Use the parser detection when you want to just find the parser and configure it differently before it parses the content.
```python
import parsethisio

with open('tests/fixtures/text_data_meeting_notes.pdf', 'rb') as f:
    file_content = f.read()
    parser = parsethisio.get_parser(file_content)
    text = parser.parse(file_content)
```

Or just directly use a parser.
```python
from parsethisio import PDFParser

with open('tests/fixtures/text_data_meeting_notes.pdf', 'rb') as f:
    text = PDFParser.parse(file_content)
```

For more examples how to use it - see our [testing section](tests/test_automatic_parser_selection.py).

---

## ParserMatrix
Overview of dependencies used for specific parsing processes.

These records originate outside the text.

-- ==== Sys2Proof/Machine/AngleUnit.lean ====
section
/-! DEFINITION. The Angle Unit: standstill, lock, slips, boundaries, angle and speed (spec/03_shaft_angle_and_speed.md,
R36 to R49). -/

namespace Sys2Proof.Machine

/-! ## Standstill (R46) -/

/-- The largest minus the smallest of a list of differences; 0 of an empty list. -/
def spanOf (xs : List Int) : Int := xs.foldl max (xs.headD 0) - xs.foldl min (xs.headD 0)

/-- The positions in the window stand within the standstill window, as signed differences from the newest (R46). -/
def still (window : Nat) (newest : Pos) (history : List (Time × Pos)) : Bool :=
  decide (spanOf (history.map (fun h => signedDiff h.2 newest)) ≤ window)

/-- Standstill detection takes a position (R46). -/
def Angle.detect (u : Angle) (window : Nat) (now : Time) (pos : Pos) : Angle :=
  let history := (u.history ++ [(now, pos)]).filter (fun h => decide (elapsed now h.1 ≤ 100))
  let start := u.historyStart.getD now
  { u with history := history, historyStart := some start,
           standstill := decide (100 ≤ elapsed now start) && still window pos history }

/-- The history is cleared, and the flag with it (R46). -/
def Angle.forgotten (u : Angle) : Angle := { u with standstill := false, history := [], historyStart := none }

/-! ## One set in LOCKED -/

/-- What the capture and position steps did to the revolution in progress. -/
inductive Turn where
  /-- nothing -/
  | none
  /-- closed at this set with this end kind (R39, R40, R42) -/
  | closed (kind : PointKind)
  /-- a slip: discarded, a new one beginning at this set with this start kind (R39, R40) -/
  | slipped (kind : PointKind)
  deriving DecidableEq, Repr

/-- The direction of a signed difference. -/
def directionOf (d : Int) : Direction := if 0 ≤ d then .forward else .reverse

/-- The capture step (R39). -/
def captureStep (st : Stand) (t : Track) (capture : Pos) : Track × Turn :=
  let d := signedDiff capture t.reference
  if st.cpr ≤ d.natAbs + st.tolerance ∧ d.natAbs ≤ st.cpr + st.tolerance then
    ({ t with reference := capture, direction := directionOf d, carried := false, consecutive := 0, moved := true },
     .closed .capture)
  else
    ({ t with reference := capture, carried := false, consecutive := t.consecutive + 1, moved := true },
     .slipped .capture)

/-- The reference moved by `n` in a direction. -/
def moveBy (reference : Pos) (dir : Direction) (n : Nat) : Pos :=
  match dir with
  | .forward => reference + BitVec.ofNat 32 n
  | .reverse => reference - BitVec.ofNat 32 n

/-- The position step in INDEX mode (R40). -/
def indexStep (st : Stand) (t : Track) (pos : Pos) : Track × Turn :=
  let e := signedDiff pos t.reference
  if e.natAbs ≤ st.cpr + st.tolerance then (t, .none)
  else
    let moved := { t with reference := moveBy t.reference (directionOf e) st.cpr, direction := directionOf e,
                          moved := true }
    if t.carried then (moved, .closed .threshold)
    else ({ moved with carried := true, consecutive := t.consecutive + 1 }, .slipped .threshold)

/-- The position step in WRAP mode (R42): the reference moves by whole multiples of CPR in one direction until the
position lies less than CPR from it. -/
def wrapStep (st : Stand) (t : Track) (pos : Pos) : Track × Turn :=
  let e := signedDiff pos t.reference
  if e.natAbs < st.cpr then (t, .none)
  else
    ({ t with reference := moveBy t.reference (directionOf e) (e.natAbs / st.cpr * st.cpr), direction := directionOf e,
              moved := true }, .closed .threshold)

/-- The slips that one step of this outcome counts. -/
def Turn.slips : Turn → Nat
  | .slipped _ => 1
  | _ => 0

/-- The capture step and the position step of a set in LOCKED (R38), and how many slips they count.  A third consecutive
slip at the capture step ends the handling there (R41).  Where both steps act, the set still passes one event, and the
slip of the position step is it: a discarded revolution passes no boundary (R44, R47; DEDUCED, notes/assumptions/8.md). -/
def moveSteps (st : Stand) (t : Track) (pos : Pos) (capture : Option Pos) : Track × Turn × Nat :=
  match st.mode with
  | .wrap =>
    let w := wrapStep st t pos
    (w.1, w.2, 0)
  | .index =>
    let c := match capture with | some c => captureStep st t c | none => (t, Turn.none)
    if c.1.consecutive = 3 then (c.1, c.2, c.2.slips)
    else
      let p := indexStep st c.1 pos
      (p.1, if p.2 = .none then c.2 else p.2, c.2.slips + p.2.slips)

/-- The angle step (R43). -/
def angleStep (st : Stand) (t : Track) (pos : Pos) : Track :=
  let dir := if t.moved then t.direction else directionOf (signedDiff pos t.reference)
  let p := match dir with
    | .forward => (pos - t.reference).toNat % st.cpr
    | .reverse => (t.reference - pos).toNat % st.cpr
  { t with direction := dir, angle16 := some (p * 65536 / st.cpr) }

/-- floor(240 × fs / n) with the sign of a direction (R44). -/
def revolutionSpeed (fs n : Nat) (dir : Direction) : Int :=
  let magnitude : Nat := 240 * fs / n
  match dir with
  | .forward => magnitude
  | .reverse => -(magnitude : Int)

/-- The counting step (R44): the track after it, and the boundary event it passes. -/
def countingStep (fs : Nat) (t : Track) (turn : Turn) : Track × Option Boundary :=
  match turn with
  | .none => ({ t with current := satSucc 4294967295 t.current }, none)
  | .slipped kind => ({ t with current := 1, startKind := kind }, none)
  | .closed kind =>
    let n := t.current
    let speed := if t.startKind = kind then some (revolutionSpeed fs n t.direction) else none
    let revolutions := t.revolutions + 1
    ({ t with last := some n, revolutions := revolutions, revSpeed := if speed.isSome then speed else t.revSpeed,
              startKind := kind, current := 1 },
     some { revolutions := revolutions, count := n, speed := speed, direction := t.direction })

/-- The shaft speed after the counting step (R45). -/
def shaftSpeedOf (fs : Nat) (t : Track) : Option Int :=
  match t.revSpeed with
  | none => none
  | some v =>
    let magnitude : Nat := min v.natAbs (240 * fs / t.current)
    some (match t.direction with | .forward => (magnitude : Int) | .reverse => -(magnitude : Int))

/-- The unit locks (R38). -/
def Track.locked (mode : AngleMode) (reference : Pos) : Track :=
  { reference := reference, carried := false, direction := .forward, moved := false, revolutions := 0, current := 0,
    last := none, startKind := (match mode with | .index => .capture | .wrap => .threshold), revSpeed := none,
    shaftSpeed := none, angle16 := none, consecutive := 0 }

/-- The rest of a set in LOCKED from the angle step on (R43 to R47): the event, the shaft speed, the angle record. -/
def finishSet (s : State) (st : Stand) (fs : Nat) (t : Track) (turn : Turn) (pos : Pos) (filled : Bool)
    (values : List Published) : State :=
  let counted := countingStep fs (angleStep st t pos) turn
  let t' := { counted.1 with shaftSpeed := shaftSpeedOf fs counted.1 }
  let s1 := s.setAngle { s.angle with state := .locked t' }
  let s2 := match counted.2 with
    | some e => engineBoundary s1 e
    | none => (match turn with | .slipped _ => engineBreak s1 | _ => s1)
  engineRecord (runInSpeed s2 t'.shaftSpeed)
    { angle16 := t'.angle16.getD 0, filled := filled, direction := t'.direction } values

/-- The third consecutive slip (R41): the slip event, FAULT, ANGLE_FAULT, and the Run-in Sequencer is told. -/
def angleFaults (s : State) (st : Stand) (t : Track) : State :=
  let s1 := engineBreak s
  let s2 := s1.setAngle { s1.angle with state := .fault t }
  let s3 := raise s2 .angleFault (some .a) (s2.serialAt .bayA) (.number st.angleSource)
  takeOutcome (runInLostLock s3) (.aborted .angle)

/-- Handling by state, after standstill detection (R38). -/
def followSet (s : State) (st : Stand) (fs : Nat) (pos : Pos) (capture : Option Pos) (filled : Bool)
    (values : List Published) : State :=
  match s.angle.state with
  | .fault _ => s
  | .noReference =>
    (match st.mode, capture with
     | .index, none => s
     | .index, some c => finishSet s st fs (Track.locked .index c) .none pos filled values
     | .wrap, _ => finishSet s st fs (Track.locked .wrap pos) .none pos filled values)
  | .locked t =>
    let moved := moveSteps st t pos capture
    let s1 := s.setAngle { s.angle with totalSlips := Nat.repeat sat16 moved.2.2 s.angle.totalSlips }
    if moved.1.consecutive = 3 then angleFaults s1 st moved.1
    else finishSet s1 st fs moved.1 moved.2.1 pos filled values

/-- One set reaches the Angle Unit (R38), with what the channels published from it; at its end the Run-in Sequencer sees
whether the shaft stands still (R98). -/
def angleSet (s : State) (pos : Pos) (capture : Option Pos) (filled : Bool) (values : List Published) : State :=
  match s.stand, s.source with
  | some st, some cfg =>
    let s1 := s.setAngle (s.angle.detect st.standstillWindow s.timeBase pos)
    runInStandstill (followSet s1 st cfg.fs pos capture filled values)
  | _, _ => s

/-! ## Losing the reference (R48, R49) -/

/-- A gap, a stale source or new angle fields: LOCKED becomes NO_REFERENCE, and the Run-in Sequencer's speed error start
becomes absent (R48, R92). -/
def loseReference (s : State) : State :=
  match s.angle.state with
  | .locked _ => runInLostLock (s.setAngle { s.angle with state := .noReference })
  | _ => s

/-- The position history is cleared (R46). -/
def clearHistory (s : State) : State := s.setAngle s.angle.forgotten

/-- CLEAR_ANGLE (R49). -/
def clearAngle (s : State) : State × Answer :=
  match s.angle.state with
  | .fault _ => accept (s.setAngle { s.angle with state := .noReference })
  | _ => refuse s .notActive

end Sys2Proof.Machine
end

| File Type | Parser         | Dependency          | External Access Required |
|-----------|----------------|---------------------|---------------------|
| PDF       | PDFParser      | PyPDF2, Markitdown | ❌ |
| Image     | ImageParser    | OpenAI GPT         | ✅ env.OPENAI_API_KEY|
| Audio     | AudioParser    | OpenAI Whisper     | ✅ env.OPENAI_API_KEY |
| URL       | TextParser     | scrapegraphai      | ✅ env.OPENAI_API_KEY |
| YouTube   | TextParser  | youtube-transcript-api | ❌ |
| Github    | TextParser     | gitingest          | ❌ |
| DOCX      | OfficeParser   | Markitdown         | ❌ |
| PPTX      | OfficeParser   | Markitdown         | ❌ |
| XLSX/XLS  | OfficeParser   | Markitdown         | ❌ |
| CSV       | DataParser     | Markitdown         | ❌ |
| JSON      | DataParser     | Markitdown         | ❌ |
| XML       | DataParser     | Markitdown         | ❌ |
| ZIP       | ArchiveParser  | Markitdown         | ❌ |


If you're working with the source code, you can install all dependencies using:

```bash
pip install .
```
For more information, see the [how we install it in our github action](.github/workflows/coverage.yml).


## Testing
To execute tests use this:

```bash
coverage run -m pytest
#or for a single test:
pytest -k test_text_parser_github_url
```


## License
This project is licensed under the GNU Affero General Public License v3.0 - see the [LICENSE](LICENSE) file for details.